The new health and adult social care regulator has pledged that service-users will have a bigger say in improving the quality of the services they use than ever before.
Launching Voices Into Action, a charter on involving people in its work the Care Quality Commission (CQC) said it would ensure service-providers act on the views of care home residents, hospital patients and those receiving care at home.
Frances Hasler, the CQC’s head of involvement and a former chief executive of the National Centre for Independent Living, told the launch event: “The value of putting people first and championing their rights is woven into everything we do.”
Involvement will include: regular studies to discover people’s experiences of services; involving service-users in CQC inspections; wide consultations, including seeking the views of people who are difficult to reach; and reporting annually on how people have been involved by services and the difference it has made.
But one leading disabled activist at the launch event confessed to “cynicism” after hearing the CQC’s promises.
Ju Gosling, co-chair of Regard, the national organisation of disabled lesbians, gay men, bisexuals and transgendered (LGBT) people, described how a staff member failed to consider her access requirements when she tried to register for a CQC event.
And Gosling, a wheelchair-user, said copies of the charter at the launch event had been placed in an inaccessible position.
Her criticism drew an apology from Cynthia Bower, the chief executive, who said such failures were “unforgivable” and that the CQC would “learn to do this much better”.

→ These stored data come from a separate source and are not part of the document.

/-- The writes that a core has sent since a state, joined. -/
def sentSince (s t : State) (core : Nat) : State :=
  let n := (coreOf s core).pend.length
  let c := coreOf t core
  setCoreOf t core { c with pend := c.pend.take n ++ joinAll (c.pend.drop n) }

/-- Bytes replaced at a virtual address by a read and a write in one (R271, R279, R281). -/
def kReplace (s : State) (core eng : Nat) (c : KCmd) (va n : Nat) (chk : Bool) (f : List Byte → List Byte) : Except KStop State :=
  (kPieces s core eng c true true chk true 0 (kPages va n)).map fun ps => writePieces (kWalked s core va n) ps (f (readPieces s ps))

/-- Bytes of the core's own storage, with an error in them found (R268). -/
def kLocal (s : State) (v : TileView) (o n : Nat) : Except KStop (List Byte) :=
  match v.bad s o n with
  | some pa => .error (.bad pa)
  | none => .ok (coreLoad s v.core (v.off + o) n)

/-- One element reduced into memory's (R271). -/
def redElement (fmt red old new : Nat) : Nat × Word :=
  let a := decodeElt fmt old
  let b := decodeElt fmt new
  let r := if red = 1 then fvSum false [a, b] else fvPick (red == 2) a b
  let e := encodeElt fmt 0 r.1
  (e.1, r.2 ||| e.2)

/-- Codes at a bit place of bytes, reduced or replaced: the bytes after, and the flags. -/
def mergeCodes (fmt red w bit : Nat) (old : List Byte) (new : List Nat) : List Byte × Word :=
  let x := bytesNat old
  let rs := new.mapIdx fun i c =>
    if red = 0 then (c, 0#64) else redElement fmt red (x / 2 ^ (bit + w * i) % 2 ^ w) c
  let y := (rs.mapIdx fun i r => (i, r.1)).foldl (fun acc p => patchBits acc (bit + w * p.1) w p.2) x
  (natBytes old.length y, rs.foldl (fun f r => f ||| r.2) 0)

/-- Flags gathered in the STICKY of a core's running cue. -/
def kSticky (s : State) (core : Nat) (f : Word) : State :=
  let c := coreOf s core
  setCoreOf s core { c with ctx := { c.ctx with sticky := stickySet c.ctx.sticky f } }

/-- A TSTORE.add at dom scope of at most 1 KiB of FP32, which may be a contribution to an all-reduce (R379). -/
def kGives (c : KCmd) : Bool :=
  fld c.word 26 6 == 2 && fld c.word 4 2 == 1 && fld c.word 0 2 == 3 && twFmt c.tile.tw.toNat == 0x12 &&
    decide (4 * (constExts c.tile.tw.toNat).foldl (· * ·) 1 ≤ 1024)

/-- The state and the command after a unit. -/
abbrev KUnit := Except KStop (State × KCmd)

/-- Codes stored over memory at a bit place: whole bytes are sent; bits of a byte, what shares a unit with such bits, and reductions (R271) replace
what stands there at once; a contribution goes to the reducing unit (R379). Flags wait in the command for its completion. -/
def kStoreCodes (s : State) (core eng : Nat) (c : KCmd) (whole : Bool) (va bit w fmt red : Nat) (codes : List Nat) : KUnit :=
  let n := (bit + w * codes.length + 7) / 8
  if red = 0 ∧ whole then
    (kWrite s core eng c va (mergeCodes fmt 0 w 0 (natBytes n 0) codes).1 0).map fun st => (st, c)
  else
    (kPieces s core eng c (decide (red ≠ 0)) true (decide (red ≠ 0)) true 0 (kPages va n)).map fun ps =>
      let m := mergeCodes fmt red w bit (readPieces s ps) codes
      let s := kWalked s core va n
      let plain := (writePieces s ps m.1, { c with flags := c.flags ||| m.2 })
      match ps with
      | [p] => match (if kGives c then redIn s p.1 p.2 else none) with
        | some q => (redAdd s q.1 q.2 codes, c)
        | none => plain
      | _ => plain

/-- The slot that a whole contribution goes to: that of its first element. -/
def kGiven (s : State) (core : Nat) (c : KCmd) : Option Nat :=
  if kGives c then
    match kXlate s core c (winElt (winRec c.wrec) (winIndex0 c)).1 true true with
    | .ok q => (redIn s q.1 4).map Prod.fst
    | .error _ => none
  else none
where
  /-- The window index of the first element. -/
  winIndex0 (c : KCmd) : List Nat := (List.range 4).map fun k => c.orig.getD k 0

/-! ### Typed transfers -/

/-- The window index of a tile index (R270, R271). -/
def winIndex (c : KCmd) (tr : Bool) (i : List Nat) : List Nat :=
  (List.range 4).map fun k => c.orig.getD k 0 + (if tr then swap01 i else i).getD k 0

Julie Newman, acting chair of the UK’s Disabled People’s Council, said disabled people were “very used to consultation…participation and discussion” and welcomed it, but added: “What I want to see is the teeth, the bullet in the gun: enforcement.
“What I would really like to do is see the bodies of my enemies on the carpet.”
Bower promised that the CQ had “teeth” and “much greater enforcement powers” than previous regulators.
She said it would be able to close services, launch prosecutions, and fine service-providers, and pledged “naming and shaming” and publicising of good practice.
After the event, Gosling said it was clear the CQC still had lessons to learn. She said: “Disabled and elderly LGBT people particularly face multiple and very serious problems with social care and regulation and we are all depending on [the CQC],” and she added: “I am not impressed so far.”